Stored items
=== Begin Enclosure ===

section
/-! SUPPORT. The record pipeline (45_record_pipeline.md): E_CLASSIFY by VALIDATE and LINE of the head frame, the queue's entries, and
QUEUE_COMMIT by the queue that the pop leaves. -/

namespace Sys2Proof.Machine

/-! ## E_CLASSIFY -/

section
variable (crc : BitVec 16) (f : Frame) (ts : BitVec 64)

theorem validateWith_len : (validateWith crc f ts).len = BitVec.ofNat 9 f.length := by
  simp only [validateWith]
  split_ifs <;> rfl

theorem validateWith_ts : (validateWith crc f ts).ts = ts := by
  simp only [validateWith]
  split_ifs <;> rfl

end

/-- R103: VALIDATE reads the computed CRC of a frame of at least 5 bytes only. -/
theorem validateWith_eq_validate {crc : BitVec 16} {f : Frame} (ts : BitVec 64) (h : 5 ≤ f.length → crc = crc16 (payload f)) :
    validateWith crc f ts = validate f ts := by
  obtain hshort | hlong := Nat.lt_or_ge f.length 5
  · exact (validateWith_short ts hshort).trans (validateWith_short ts hshort).symm
  · rw [h hlong, validate]

/-- R127: the record that E_CLASSIFY forms. -/
def headRecord (s : State) : Record := validateWith s.em.crc (headFrame s) s.q.headEntry.ts

/-- R127: the record's time is the head entry's. -/
theorem headRecord_ts (s : State) : (headRecord s).ts = s.q.headEntry.ts := validateWith_ts _ _ _

/-- R127: the record's length is the head entry's. -/
theorem headRecord_len (s : State) : (headRecord s).len = s.q.headEntry.len := by
  rw [headRecord, validateWith_len, headFrame_length, headLen, BitVec.ofNat_toNat, BitVec.setWidth_eq]

/-- Writing the head entry's length and time apart, as E_CLASSIFY does, changes nothing of VALIDATE's record. -/
theorem headRecord_with_head (s : State) :
    { headRecord s with len := s.q.headEntry.len, ts := s.q.headEntry.ts } = headRecord s := by
  rw [← headRecord_len, ← headRecord_ts]

/-- R127: the record first, then the line of the record, then the emitter's registers. -/
theorem exec_eClassify (s : State) : exec .eClassify s =
    andThen (exec (.line (headRecord s).status (headRecord s).slave (headRecord s).ts (headFrame s)) (s.setRecord (headRecord s)))
      fun t => .next (t.setEm { t.em with line := t.sig.fmt.line, lidx := 0, state := .line }) := by
  conv_rhs => rw [← headRecord_with_head]
  change andThen (classifyHead s) _ = _
  rw [classifyHead_validate]
  rfl

/-- R127: within TS_MAX the record, the formatter's drives and the emitter's registers are all that is written. -/
theorem exec_eClassify_of_le {s : State} (h : s.q.headEntry.ts.toNat ≤ 253402300799999) :
    ∃ fmt : Fmt, fmt.line = lineText (headRecord s).status (headRecord s).slave (headRecord s).ts (headFrame s) ∧
      exec .eClassify s = .next ((driveFmt fmt (s.setRecord (headRecord s))).setEm
        { s.em with state := .line, lidx := 0, line := fmt.line }) := by
  rw [← headRecord_ts] at h
  obtain ⟨fmt, hline, hexec⟩ :=
    exec_line_of_le h (headRecord s).status (headRecord s).slave (headFrame s) (s.setRecord (headRecord s))
  refine ⟨fmt, hline, ?_⟩
  rw [exec_eClassify, hexec]
  rfl

/-- R115, R127: a later time is refused. -/
theorem exec_eClassify_of_gt {s : State} (h : 253402300799999 < s.q.headEntry.ts.toNat) :
    exec .eClassify s = .refused (.timestampOutOfRange s.q.headEntry.ts) := by
  rw [← headRecord_ts] at h ⊢
  have hline := (execLine_eq (headRecord s).status (headRecord s).slave (headRecord s).ts (headFrame s)
    (s.setRecord (headRecord s))).trans (if_pos h)
  rw [exec_eClassify]
  exact congrArg (andThen · _) hline

/-! ## The queue's entries -/

section
variable (q : Queue) (k : BitVec 1)

@[simp] theorem setEntry_head (e : QEntry) : (q.setEntry k e).head = q.head := by
  rw [Queue.setEntry]
  split <;> rfl

@[simp] theorem entry_setEntry (e : QEntry) : (q.setEntry k e).entry k = e := by
  obtain rfl | rfl := BitVec.eq_zero_or_eq_one k <;> rfl

@[simp] theorem entry_setEntry_succ (e : QEntry) : (q.setEntry k e).entry (k + 1) = q.entry (k + 1) := by
  obtain rfl | rfl := BitVec.eq_zero_or_eq_one k <;> rfl

end

theorem wf_entry_bytes {q : Queue} (k : BitVec 1) (h0 : q.e0.bytes.wf = true) (h1 : q.e1.bytes.wf = true) :
    (q.entry k).bytes.wf = true := by
  rw [Queue.entry]
  split
  · exact h0
  · exact h1

/-! ## The pop and the push -/

/-- R120: a pop moves the head and the count. -/
theorem popQueue_eq (pop : Bool) (q : Queue) : popQueue pop q =
    { q with head := if pop then q.head + 1 else q.head, count := if pop then q.count - 1 else q.count } := by
  cases pop <;> rfl

/-- R120: the tail index in numbers. -/
theorem tailIndex_eq (q : Queue) : tailIndex q = BitVec.ofNat 1 (q.head.toNat + q.count.toNat) := by
  rw [tailIndex, BitVec.ofNat_add, BitVec.ofNat_toNat, BitVec.ofNat_toNat, BitVec.setWidth_eq]

/-- R30, R120: the frame's bytes are written and those above it keep their values. -/
theorem memRead_pushEntry {p : Push} {e : QEntry} (he : e.bytes.wf = true) (hp : p.bytes.length ≤ 256) (i : Nat) :
    memRead (pushEntry p e).bytes i = if h : i < p.bytes.length then p.bytes[i] else memRead e.bytes i := by
  rw [pushEntry, memRead_memWriteAll he (by rwa [Nat.zero_add])]
  by_cases h : i < p.bytes.length <;> simp [h]

theorem pushEntry_len_toNat {p : Push} (hp : p.bytes.length ≤ 256) (e : QEntry) : (pushEntry p e).len.toNat = p.bytes.length := by
  rw [pushEntry, BitVec.toNat_ofNat]
  omega

/-- R120: the push, on the queue that the pop leaves. -/
def pushQueue (p : Push) (q : Queue) : Queue :=
  { q.setEntry (tailIndex q) (pushEntry p (q.entry (tailIndex q))) with count := q.count + 1 }

section
variable (p : Push) (q : Queue)

@[simp] theorem pushQueue_head : (pushQueue p q).head = q.head := setEntry_head _ _ _

@[simp] theorem pushQueue_count : (pushQueue p q).count = q.count + 1 := rfl

@[simp] theorem entry_pushQueue_tail : (pushQueue p q).entry (tailIndex q) = pushEntry p (q.entry (tailIndex q)) :=
  entry_setEntry _ _ _

@[simp] theorem entry_pushQueue_other : (pushQueue p q).entry (tailIndex q + 1) = q.entry (tailIndex q + 1) :=
  entry_setEntry_succ _ _ _

end

/-! ## QUEUE_COMMIT -/

section
variable {s : State}

theorem exec_queueCommit_of_none (h : s.sig.push = none) : exec .queueCommit s = .next (s.setQ (popQueue s.sig.pop s.q)) := by
  change queueCommit s = _
  rw [queueCommit, h]

/-- R120: with an entry free after the pop. -/
theorem exec_queueCommit_of_room {p : Push} (h : s.sig.push = some p) (hc : (popQueue s.sig.pop s.q).count.toNat < 2) :
    exec .queueCommit s = .next (s.setQ (pushQueue p (popQueue s.sig.pop s.q))) := by
  change queueCommit s = _
  rw [queueCommit, h]
  exact if_pos hc

/-- R120, R136: with no entry free after the pop. -/
theorem exec_queueCommit_of_full {p : Push} (h : s.sig.push = some p) (hc : 2 ≤ (popQueue s.sig.pop s.q).count.toNat) :
    exec .queueCommit s = .next (raiseFault (.overrun (BitVec.ofNat 9 p.bytes.length) p.ts)
      { s with q := popQueue s.sig.pop s.q, flags := { s.flags with overrun := true } }) := by
  change queueCommit s = _
  rw [queueCommit, h]
  exact if_neg hc.not_gt

end

end Sys2Proof.Machine
end

section
/-! The record pipeline: the statements of 45_record_pipeline.md R120 and R127. -/

open Sys2Proof Sys2Proof.Machine

/-- Settles O37: the record is VALIDATE's, and LINE, which alone can refuse, runs on it. -/
theorem classifyFormsRecordAndLine : Obligations.ClassifyFormsRecordAndLine := by
  refine ⟨fun s hst => ?_, fun s => ⟨fun hts => ?_, exec_eClassify_of_gt⟩⟩
  · rw [decode_esel, hst, emitterOp]
  · obtain ⟨fmt, hline, hexec⟩ := exec_eClassify_of_le hts
    refine ⟨_, hexec, rfl, fun hcrc => ?_, ?_, ?_⟩
    · exact validateWith_eq_validate _ fun hn => hcrc (hn.trans_eq (headFrame_length s))
    · rw [setEm_em, setEm_record, driveFmt_record, setRecord_record, hline]
    · simp

/-- Settles O49: the queue after the pop decides, and a push into it writes the tail entry alone. -/
theorem queueCommitPopsThenPushes : Obligations.QueueCommitPopsThenPushes := by
  intro s h1 c1
  have hpop : popQueue s.sig.pop s.q = { s.q with head := h1, count := c1 } := popQueue_eq _ _
  refine ⟨fun hnone => ?_, fun p hp hlen => ⟨fun hfull => ?_, fun hroom hwf0 hwf1 => ?_⟩⟩
  · rw [exec_queueCommit_of_none hnone, hpop]
    rfl
  · rw [exec_queueCommit_of_full hp (by rwa [hpop]), hpop]
    rfl
  · have hexec := exec_queueCommit_of_room hp (by rwa [hpop])
    rw [hpop] at hexec
    refine ⟨_, _, hexec, tailIndex_eq _, pushQueue_head _ _, pushQueue_count _ _, ?_, ?_, fun i => ?_, entry_pushQueue_other _ _⟩
    · rw [entry_pushQueue_tail]
      exact pushEntry_len_toNat hlen _
    · rw [entry_pushQueue_tail]
      rfl
    · rw [entry_pushQueue_tail]
      exact memRead_pushEntry (wf_entry_bytes _ hwf0 hwf1) hlen i

end

section
/-! SUPPORT. A step by its reset input (70_reset_and_hazards.md R146, R148). -/

namespace Sys2Proof.Machine

/-- R146: nothing of the state before a reset cycle is left but the inputs and the run's fault record. -/
theorem endCycle_resetCycle (s : State) :
    endCycle (resetCycle s) = .afterReset s.pins.cfg (nextPins s) s.script.tail s.faults := rfl

theorem step_eq_afterReset {s : State} (h : s.pins.rst = true) :
    step s = .next (.afterReset s.pins.cfg (nextPins s) s.script.tail s.faults) := by
  rw [step_of_rst h, endCycle_resetCycle]

/-- R148. -/
theorem step_of_no_reset {s : State} (hrst : s.pins.rst = false) (hseen : s.resetSeen = false) :
    step s = .refused .noReset := by
  simp only [step, clockEdge, hrst, hseen, Bool.false_eq_true, Bool.not_false, if_false, if_true]

end Sys2Proof.Machine
end

section
/-! Reset: the statements of 70_reset_and_hazards.md R146 to R148. -/

open Sys2Proof Sys2Proof.Machine

/-- Settles O1: the step answers `State.afterReset`, whose parts are the table's rows. -/
theorem resetCycleLeavesResetTable : Obligations.ResetCycleLeavesResetTable := by
  intro s hrst
  refine ⟨_, step_eq_afterReset hrst, ?uart, ?cState, ?cTimer, ?cLen, ?qHead, ?qCount, ?em, ?record, ?flags, ?cfg, ?out⟩ <;> rfl

/-- Settles O5: `clockEdge` asks for a reset cycle, and one sets `resetSeen`. -/
theorem runWithoutResetIsRefused : Obligations.RunWithoutResetIsRefused := by
  intro s hseen
  constructor
  · exact fun hrst => step_of_no_reset hrst hseen
  · exact fun hrst => ⟨_, step_eq_afterReset hrst, rfl⟩

/-- Settles O6: the second cycle writes again the constants that the first one left, and latches its own configuration. -/
theorem longerResetChangesOnlyConfiguration : Obligations.LongerResetChangesOnlyConfiguration := by
  intro s t hs hst ht
  have hreset : t = .afterReset s.pins.cfg (nextPins s) s.script.tail s.faults := by
    rw [step_eq_afterReset hs] at hst
    exact (Host.Outcome.next.inj hst).symm
  rw [step_eq_afterReset ht]
  subst hreset
  rfl

end

section
/-! SUPPORT. The selector tables against the encoder (30_encoding.md R51 to R55): a decoded operation is the operation of a row that the
word matches, and the encoder fills the open bits of that very row. -/

namespace Sys2Proof

/-- What `decode` selects are the operations of the rows that the word matches. -/
theorem exists_row_of_mem_decode {sel : Selector} {ops : List Instr} {i : Instr} (h : decode sel = .ok ops) (hi : i ∈ ops) :
    ∃ r ∈ selectorRows sel.engine, rowMatches sel.word r = true ∧ r.op = i := by
  unfold decode at h
  split at h
  · cases h
  · rename_i rows _
    cases h
    obtain ⟨r, hr, rfl⟩ := List.mem_map.1 hi
    obtain ⟨hmem, hmatch⟩ := List.mem_filter.1 hr
    exact ⟨r, hmem, hmatch, rfl⟩

/-- A word that a row matches is the row's pattern with the open bits filled from the word itself. -/
theorem fillFree_of_rowMatches {w : BitVec 8} {r : Row} (h : rowMatches w r = true) : fillFree r.pattern r.mask w = w := by
  have hp : r.pattern = w &&& r.mask := (beq_iff_eq.1 h).symm
  rw [fillFree, hp]
  apply BitVec.eq_of_getLsbD_eq
  intro j hj
  simp only [BitVec.getLsbD_or, BitVec.getLsbD_and, BitVec.getLsbD_not, hj, decide_true, Bool.true_and]
  cases w.getLsbD j <;> cases r.mask.getLsbD j <;> rfl

/-- The encoder fills the bits that the operation's row leaves open. -/
theorem encode_row {e : Engine} {r : Row} (hr : r ∈ selectorRows e) (free : BitVec 8) :
    encode r.op free = some (engineSelector e (fillFree r.pattern r.mask free).toNat) := by
  revert r
  cases e <;> simp [selectorRows, uselRows, cselRows, kselRows, vselRows, eselRows, encode, engineSelector]

/-- A selector is its engine's selector of its word. -/
theorem engineSelector_word (sel : Selector) : engineSelector sel.engine sel.word.toNat = sel := by
  have back {n : Nat} (hn : n ≤ 8) (w : BitVec n) : BitVec.ofNat n (w.setWidth 8).toNat = w := by
    rw [BitVec.ofNat_toNat, BitVec.setWidth_setWidth_of_le _ hn, BitVec.setWidth_eq]
  cases sel with
  | usel w => exact congrArg Selector.usel (BitVec.ofNat_toNat 8 w |>.trans w.setWidth_eq)
  | csel w => exact congrArg Selector.csel (back (by decide) w)
  | ksel w => exact congrArg Selector.ksel (back (by decide) w)
  | vsel w => exact congrArg Selector.vsel (back (by decide) w)
  | esel w => exact congrArg Selector.esel (back (by decide) w)

/-- R51 to R55: a word that decodes to an operation is one of that operation's words. -/
theorem encode_word_of_mem_decode {sel : Selector} {ops : List Instr} {i : Instr} (h : decode sel = .ok ops) (hi : i ∈ ops) :
    encode i sel.word = some sel := by
  obtain ⟨r, hr, hm, rfl⟩ := exists_row_of_mem_decode h hi
  rw [encode_row hr, fillFree_of_rowMatches hm, engineSelector_word]
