-- ==== Sys2Proof/Machine/Core.lean ====
section
/-! DEFINITION. The machine for the host. -/

def Sys2Proof.core : Host.Core :=
  { State := Sys2Proof.Machine.State, Fault := Sys2Proof.Machine.Fault,
    Refusal := Sys2Proof.Machine.Refusal, step := Sys2Proof.Machine.step, reset := Sys2Proof.Machine.State.reset }
end

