/-! Record Memory -/

/-- DIAG_SELECT replaces the diagnostic selection by a word of an area; DIAG_READ answers with the selected
pair as held and its class and changes nothing; DIAG_WRITE in MAINT stores the pair given, exactly, and
changes no other word and no working copy; the refusals in the order of the checks (R160, R161, R162). -/
def Obligations.DiagnosticRequests : Prop :=
  ∀ (r : Req) (s u : State),
    let shown := fun w : MemWord => wordsOf
      [half u.diag.area, half u.diag.index, hi16 w.data, lo16 w.data, BitVec.setWidth 16 w.check,
        match (checkWord w).cls with
        | .clean => 0
        | .corrected => 1
        | .uncorrectable => 2]
    (s.Takes 112 r u →
      let fits := r.selector.toNat < 8 ∧ r.words.w1.toNat ≤ 1030 ∨ r.selector = 8 ∧ r.words.w1.toNat ≤ 2
      (fits → exec (.diagSelect r) s = .next ((u.setDiag ⟨r.selector.toNat, r.words.w1.toNat⟩).answered 112
        r .ok { w1 := BitVec.setWidth 16 r.selector, w2 := r.words.w1 })) ∧
      (¬fits → exec (.diagSelect r) s = .next (u.answered 112 r .refusedRange {}))) ∧
    (s.Takes 113 r u →
      exec (.diagRead r) s = .next (u.answered 113 r .ok
        (shown (u.mem.read (areaAddr u.diag.area u.diag.index))))) ∧
    (s.Takes 114 r u →
      let capturing := ∃ i, u.diag.area = slotNo i ∧ (u.inc.slots.get i).state = .capturing
      (u.demand.mode ≠ .maint ∨ capturing →
        exec (.diagWrite r) s = .next (u.answered 114 r .refusedState {})) ∧
      (u.demand.mode = .maint → ¬capturing → 127 < r.words.w3.toNat →
        exec (.diagWrite r) s = .next (u.answered 114 r .refusedRange {})) ∧
      (u.demand.mode = .maint → ¬capturing → r.words.w3.toNat ≤ 127 → u.mem.wf →
        let w : MemWord := ⟨r.words.w1 ++ r.words.w2, BitVec.setWidth 7 r.words.w3⟩
        ∃ t, exec (.diagWrite r) s = .next (t.answered 114 r .ok (shown w)) ∧ t = u.setMem t.mem ∧
          t.mem.wf ∧ ∀ a, t.mem.read a =
            if a = areaAddr u.diag.area u.diag.index then w else u.mem.read a))

/-- A pair whose check value is the one computed for its data is clean, and no other is; one inverted bit
is corrected to the original codeword, two are uncorrectable, and a pair is corrected only where one bit
inverted makes it a codeword. A read writes a corrected word back and counts event 16, counts event 17 for
an uncorrectable one, and otherwise changes nothing (R153, R154). -/
def Obligations.ErrorCorrection : Prop :=
  (∀ w : MemWord, (checkWord w).cls = .clean ↔ w.check = checkOf w.data) ∧
  (∀ d : Word, checkWord (protect d) = ⟨.clean, d⟩) ∧
  (∀ (d : Word) (n : Nat), n < 39 → checkWord ((protect d).flip n) = ⟨.corrected, d⟩) ∧
  (∀ (d : Word) (n m : Nat), n < m → m < 39 →
    checkWord (((protect d).flip n).flip m) = ⟨.uncorrectable, (((protect d).flip n).flip m).data⟩) ∧
  (∀ w : MemWord, (checkWord w).cls = .corrected → ∃ n < 39, w = (protect (checkWord w).data).flip n) ∧
  ∀ (s : State) (a : Nat), s.readWord a =
    (checkWord (s.mem.read a), match (checkWord (s.mem.read a)).cls with
      | .clean => s
      | .corrected => (s.setMem (s.mem.write a (protect (checkWord (s.mem.read a)).data))).count 16
      | .uncorrectable => s.count 17)

/-! Incidents -/

/-- INCIDENT_TRIGGER and MARK have the recorder take a trigger: ignored where its kind is disabled, opened
in the slot of R136, lost where no slot or no number is left, or merged into the capture in progress; MARK
answers with the outcome, and a mark code above 255 is refused with REFUSED_RANGE (R131, R132, R135 to
R138, R140, R143, R156). -/
def Obligations.TriggersTaken : Prop :=
  (∀ (c : Cause) (detail : Byte) (s : State), s.phase = .running → s.mem.wf → s.params.preCount ≤ 32 →
    ∃ t code slot seq, exec (.incidentTrigger c detail) s = .next t ∧ t.mem.wf ∧
      TriggerTaken (s.setSent (s.sent.erase ⟨c, detail⟩)) t c detail code slot seq) ∧
  (∀ (r : Req) (s u : State), s.Takes 68 r u →
    (255 < r.words.w1.toNat → exec (.mark r) s = .next (u.answered 68 r .refusedRange {})) ∧
    (r.words.w1.toNat ≤ 255 → u.mem.wf → u.params.preCount ≤ 32 → ∃ t code slot seq,
      exec (.mark r) s = .next (t.answered 68 r .ok
        { w1 := BitVec.ofNat 16 code, w2 := BitVec.ofNat 16 slot, w3 := seq }) ∧
      TriggerTaken u t .manualMark (r.words.w1.setWidth 8) code slot seq))

/-- A sample expiry restarts the sample timer, pushes the snapshot of the present figures as the newest of
at most 64, appends it to a capture in progress and completes that capture when its planned count is
reached, and then takes a pending RESTART; both header words of an append are read before anything is written
(log 15); where the index would lie above 63 the model stops with a fault (log 25); an expiry that is not due
does not happen (log 3). Snapshots stand at the addresses of R134, their 32 halves in the order of Table 7-2;
a speed above 65535 does not fit its half, which is then open (log 33) (R128, R129, R130, R133, R134, R139,
R156). -/
def Obligations.SampleExpiry : Prop :=
  (∀ (i : Slot) (n w : Nat), slotAddr i w = 1031 * slotNo i + w ∧
    snapAddr i n w = 1031 * slotNo i + 7 + 16 * n + w ∧ retentionAddr w = 8248 + w) ∧
  (∀ x : Snapshot,
    let bytes := fun j k =>
      (16 * clsCode (x.speedCls.get j) + slideStateCode (x.slide.get j)) * 256 +
        (16 * clsCode (x.speedCls.get k) + slideStateCode (x.slide.get k))
    ∃ speed : Axle → Half, (∀ k, x.speeds.get k ≤ 65535 → speed k = half (x.speeds.get k)) ∧
    (x.words.map fun w => [hi16 w, lo16 w]).flatten =
      [hi16 x.stamp, lo16 x.stamp, half (modeCode x.mode), half (16 * linkStateCode (x.links.get .p) +
          4 * linkStateCode (x.links.get .a) + linkStateCode (x.links.get .m)),
        half x.dTot, half x.eCred, half (x.commands.get .a1), half (x.commands.get .a2),
        half (x.commands.get .a3), half (x.commands.get .a4), half (x.commands.get .a5),
        half (x.commands.get .a6), speed .a1, speed .a2, speed .a3, speed .a4, speed .a5,
        speed .a6, half (bytes .a1 .a2), half (bytes .a3 .a4), half (bytes .a5 .a6),
        half x.vref, half (x.pressures.get .t1), half (x.pressures.get .t2),
        half (x.achieved.get .t1).value, half (x.achieved.get .t2).value,
        half (actionCode (x.actions.get .t1) * 256 + actionCode (x.actions.get .t2)),
        half (clsCode (x.achieved.get .t1).cls * 256 + clsCode (x.achieved.get .t2).cls),
        half (bit (x.flags.get .clamped) + 2 * bit (x.flags.get .stale) + 4 * bit (x.flags.get .fault) +
          8 * bit (x.flags.get .tach) + 16 * bit (x.flags.get .shortfall) +
          32 * bit (x.flags.get .deviation)),
        half (x.penalty.code * 256 + x.emergency.code), half x.period, half x.revision]) ∧
  ∀ s : State, s.phase = .running →
    (¬s.runOver s.inc.sample → exec .sampleTimerExpiry s = .next s) ∧
    (s.runOver s.inc.sample → s.appendImpossible = true →
      exec .sampleTimerExpiry s = .fault .noSuchRecordWord) ∧
    (s.runOver s.inc.sample → s.appendImpossible = false → s.mem.wf → s.params.preCount ≤ 32 →
      ∃ x b m t, exec .sampleTimerExpiry s = .next t ∧ t.mem.wf ∧ Pictures s x ∧
        b = s.setInc { s.inc with
          sample := some ⟨s.now, s.params.samplePeriod⟩
          ring := (s.inc.ring ++ [x]).drop ((s.inc.ring ++ [x]).length - 64) } ∧
        Appended b m x ∧
        (s.inc.restartPending = none → t = m) ∧
        ∀ d, s.inc.restartPending = some d → ∃ v code slot seq,
          TriggerTaken m v .restart d code slot seq ∧
          t = v.setInc { v.inc with restartPending := none })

=== End Enclosure ===

- Task brief:
The answer is the run of lines above from the line containing "in the slot" through the line containing "(∀ (c : Cause)", copied exactly and alone.

- Task output:
in the slot of R136, lost where no slot or no number is left, or merged into the capture in progress; MARK
answers with the outcome, and a mark code above 255 is refused with REFUSED_RANGE (R131, R132, R135 to
R138, R140, R143, R156). -/
def Obligations.TriggersTaken : Prop :=
  (∀ (c : Cause) (detail : Byte) (s : State), s.phase = .running → s.mem.wf → s.params.preCount ≤ 32 →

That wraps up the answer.